Ум и идея Блага. Платон, как и Анаксагор когда-то, предполагал, что центральное место в процессе образования космоса занимал Ум. Последний представляет собой такую способность, характерная особенность которой заключается в том, что он в состоянии видеть благо. Чувственный глаз, к примеру, видит свет и тьму, осязание организовано так, что оно может переживать твердое и мягкое, теплое и холодное, язык приспособлен для различения вкусного и невкусного и т. д.; а ум природой предназначен к тому, чтобы видеть благо и зло. Ум есть способность по существу целесообразная и как таковая предполагает две формы деятельности: созерцательную и оценочную; иначе говоря, он в состоянии видеть и оценивать. Первая связана с восприятием единого и многого, а вторая — с оценкой чего-либо как блага или зла.

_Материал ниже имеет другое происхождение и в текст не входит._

/-- The watermark past every marked unit (R240), on the 256 units of the window. -/
def advanceMark : Nat → Nat → List Nat → Nat × List Nat
  | 0, w, l => (w, l)
  | f + 1, w, l => if l.contains w then advanceMark f ((w + 1) % 2 ^ 32) (l.filter fun u => u ≠ w) else (w, l)

/-- A doorbell judged against its stream's window (R240): taken, or not yet. -/
def State.judgeDoorbell (s : State) (c st u : Nat) : Option State :=
  let w := s.get (GS_TRD.wmark c st)
  let d := subMod 32 u w
  if ¬ s.live c then some s
  else if d < 256 then
    let (w, l) := advanceMark 257 w (setAdd (s.marksOf c st) u)
    some ((s.set (GS_TRD.wmark c st) w).setMarks c st l)
  else if 2 ^ 31 ≤ d then some (s.satInc (GS_TRD.dup c st) 1)
  else none

/-- The doorbells that wait on TRD, in order: each is taken once its window has come (R240, R512). -/
def drainDoorbells : Nat → State → State
  | 0, s => s
  | f + 1, s =>
    match s.gs.heldDb with
    | [] => s
    | (c, st, u) :: rest =>
      match s.judgeDoorbell c st u with
      | some s' =>
        let s' : State := { s' with gs := { s'.gs with heldDb := rest } }
        let s' := s'.set (GS_TRD.held c st) 0
        drainDoorbells f (if rest = [] then s'.emit (.trdReady true) else s')
      | none => s.set (GS_TRD.held c st) 1

/-- The held doorbells judged again. -/
def State.redoDoorbells (s : State) : State := drainDoorbells (s.gs.heldDb.length + 1) s

/-- Every COLLECTIVE and NORM carried on. -/
def State.pumpAll (s : State) : State :=
  (s.jobs.filter fun j => j.isCommand && j.isGs).foldl (fun s j => let (s, j) := s.pump j; s.setJob j) s

/-- Whether every down result that a collective waits for is in (R259): what is left of it are its own writes. -/
def State.gsAnswered (s : State) (j : Job) : Bool :=
  j.isGs && j.gs.next == j.gsTiles && (match j.gs.down with
      | some (_, bad) => !bad
      | none => false)
    && j.gs.tiles.all fun x => x.res.isSome || !s.needsRes j x

/-- The lowest gcn among a context's running collectives (R247). -/
def State.lowestGcn (s : State) (j : Job) : Bool :=
  s.jobs.all fun x => !(x.cmdOf j.ctx && x.isGs) || x.ending.isSome || x.id == j.id || !newer 32 j.gcn x.gcn

/-- Whether a slot of a tile's slice is free for a command (R247). -/
def State.slotFree (s : State) (j : Job) (t : Nat) : Bool :=
  let per := s.get (GS_SLOT_CFG.per_slice j.ctx)
  let used := s.slotsUsed j.ctx (t % 20)
  if s.lowestGcn j then used < per else used + s.get (GS_SLOT_CFG.reserve j.ctx) < per

/-- Whether a command may take the slot of its next tile (R247, R259): a free one of its slice, in ascending gcn. It gives
way to a running collective of lower gcn whose own next tile could take a slot now or waits for one of the same slice. -/
def State.admits (s : State) (j : Job) : Bool :=
  s.slotFree j j.gs.next && s.jobs.all fun x =>
    !(x.cmdOf j.ctx && x.isGs && x.ending.isNone && newer 32 j.gcn x.gcn && !s.stopped x && x.gs.next < x.gsTiles
        && (x.gs.nsOf (x.gs.next / 256)).isSome)
      || !(s.slotFree x x.gs.next || x.gs.next % 20 == j.gs.next % 20)

/-- Whether a collective waits for a slot or a credit (R249). -/
def State.gsWaits (s : State) (j : Job) : Bool :=
  j.ending.isNone &&
    ((j.gs.next < j.gsTiles && (j.gs.nsOf (j.gs.next / 256)).isSome && !s.admits j)
      || j.gs.tiles.any fun x => x.held && x.own && !x.acked && !s.credited j x.t x.tr)

/-- GS_SLOT_STAT brought up to date (R249). -/
def State.syncGs (s : State) : State :=
  (List.range 4).foldl (fun s c =>
    let js := s.jobs.filter fun j => j.cmdOf c && j.isGs
    if js = [] ∧ s.get (GS_SLOT_STAT.waiting c) = 0 ∧ s.get (GS_SLOT_STAT.in_use c) = 0 then s
    else (s.syncSlots c).set (GS_SLOT_STAT.waiting c) (js.filter s.gsWaits).length) s

end Sys2Proof.Machine
end

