/-- The place of a piece of work in the orders of R14, for whatever resource its next unit needs: a recovery's decode
whose fragments are in goes first on the yoke; commit-path work, deltas applied at a holder and recovery work follow at
the memory ports and coding units; then audits, other background work, and the one-time coding of stable images. -/
def Job.grant (j : Job) : Nat :=
  let coding := (j.opcode == opSTABLELOAD && j.isCommand && 1 ≤ j.stage)
  match j.owner with
  | .fetch m =>
    if m.rcv then (if j.out = 0 ∧ (j.segs.headD .apply).isDecode then 0 else 3) else 4
  | .rebuild _ => if j.out = 0 ∧ (j.segs.headD .apply).isDecode then 0 else 3
  | .bind _ => 3
  | .delta _ => 2
  | .recode _ => 6
  | _ => if 1 ≤ j.cls then 1 else if coding then 6 else if j.opcode = opAUDIT then 4 else 5

/-- The running pieces of work in the order of their grants, the oldest first within one rank (R14, R15). -/
def State.grantOrder (s : State) : List Nat :=
  (List.range 7).flatMap fun g => (s.jobs.filter fun j => j.grant == g).map (·.id)

/-- Pieces of work carried on, one after another: each stops where it waits for memory or another party, which is the
boundary of R15, and none is abandoned. -/
def kickIds : List Nat → State → State
  | [], s => s
  | id :: t, s =>
    match s.job id with
    | some j => kickIds t (runJob (s.fuel j) false s j)
    | none => kickIds t s

/-- Whether a descriptor could issue its next request now: the bytes it sends are at hand, and its engine has a place
(R355, R356). -/
def State.canIssue (s : State) (j : Job) : Bool :=
  match j.segs with
  | g :: _ =>
    g.isReqs && 1 ≤ j.unit && j.out == 0 && !j.exed && j.ending.isNone && j.hold == .run && !s.stopped j
      && j.unit < s.unitsAll j g &&
        (let n := s.needPlan j (s.planAll j g j.unit)
         !n.wait && !n.lost && n.miss == [])
  | [] => false

/-- One turn of an engine (R355): the descriptor after the one served last, in rising order and around, issues one
request. -/
def State.engineTurn (s : State) (e : Nat) : State :=
  let l := s.jobs.filter fun j => j.isCommand && j.engine == e && s.canIssue j
  match (l.filter fun j => Tbl.at s.fab.turns 0 e < j.id) ++ l with
  | j :: _ => runJob (s.fuel j) true (s.setFab { s.fab with turns := Tbl.put s.fab.turns 0 e j.id }) j
  | [] => s

/-- The four engines' turns, round after round until no descriptor can issue: an engine has 512 places (R356). -/
def engineRounds : Nat → State → State
  | 0, s => s
  | n + 1, s =>
    if s.jobs.any fun j => j.isCommand && j.engine < 4 && s.canIssue j then
      engineRounds n ((List.range 4).foldl State.engineTurn s)
    else s

/-- Every running piece of work carried on, in the order of R14; bulk copies issue their requests last, in turn (R355). -/
def State.kick (s : State) : State := engineRounds 2048 (kickIds s.grantOrder s)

Некоторое описание идеи блага помещено в обширном диалоге «Государство». Устами Сократа Платон утверждает здесь, что не знает, что такое благо, но имеет о нем лишь мнение, и поэтому ничем не отличается от идущих по дороге к определенной цели слепых, которые, хотя и правильно это делают, будучи слепыми, лишены свойственным зрячим ясности и необходимости [344]. Между тем идея блага представляется Платону именно знанием (для божественного-то ума уж, наверняка, знание), причем самым первым и самым важным знанием ума [345], которое собственно и делает ум умом. Если лишить ум этого знания, «вытравить» из него саму идею «лучшего», то ум перестанет быть умом и мало чем будет отличаться от безумства. При этом идея блага (а соответственно, и ее знание) «точечна», т. е. не имеет логической «величины» и потому, как и точка, подлежит лишь умственному усмотрению, но не определению, для которого нужна некоторая множественность. Знание идеи блага состоит, видимо, не в том, чтобы знать, что именно есть благо, а в том, чтобы знать (ясно видеть), что благо есть, что оно имеет место в уме,что для ума есть и не может не быть «хорошее», «лучшее». Это знание можно приравнять к инстинкту ума, к непосредственному нечувственному ощущению того, что «хорошее» есть, и оно отличается от «плохого». Именно поэтому о благе нельзя сказать большего и невозможно его определить. Лишь при соотнесении с каждой конкретной вещью это благо получает определенное содержание, а вещь, приобщаясь к благу, становится хорошей или полезной [346].

Идея блага есть своего рода корень ума (как цель есть корень целесообразной деятельности), а способность «видеть» идею блага является первичной, лежащей в основе всех остальных его (ума) способностей. Усмотрение блага — это первичное умо-зрение (или зрение ума), это акт, в котором происходит рождение зрительной способности ума именно как ума, рождение самого ума, ибо его основная функция и состоит в том, чтобы знать (видеть) благо. Ум, не видящий благо или путающий его со злом, — не ум, а скрытая или явная форма безумия [347]. Поэтому идея блага является «умообразующим» принципом.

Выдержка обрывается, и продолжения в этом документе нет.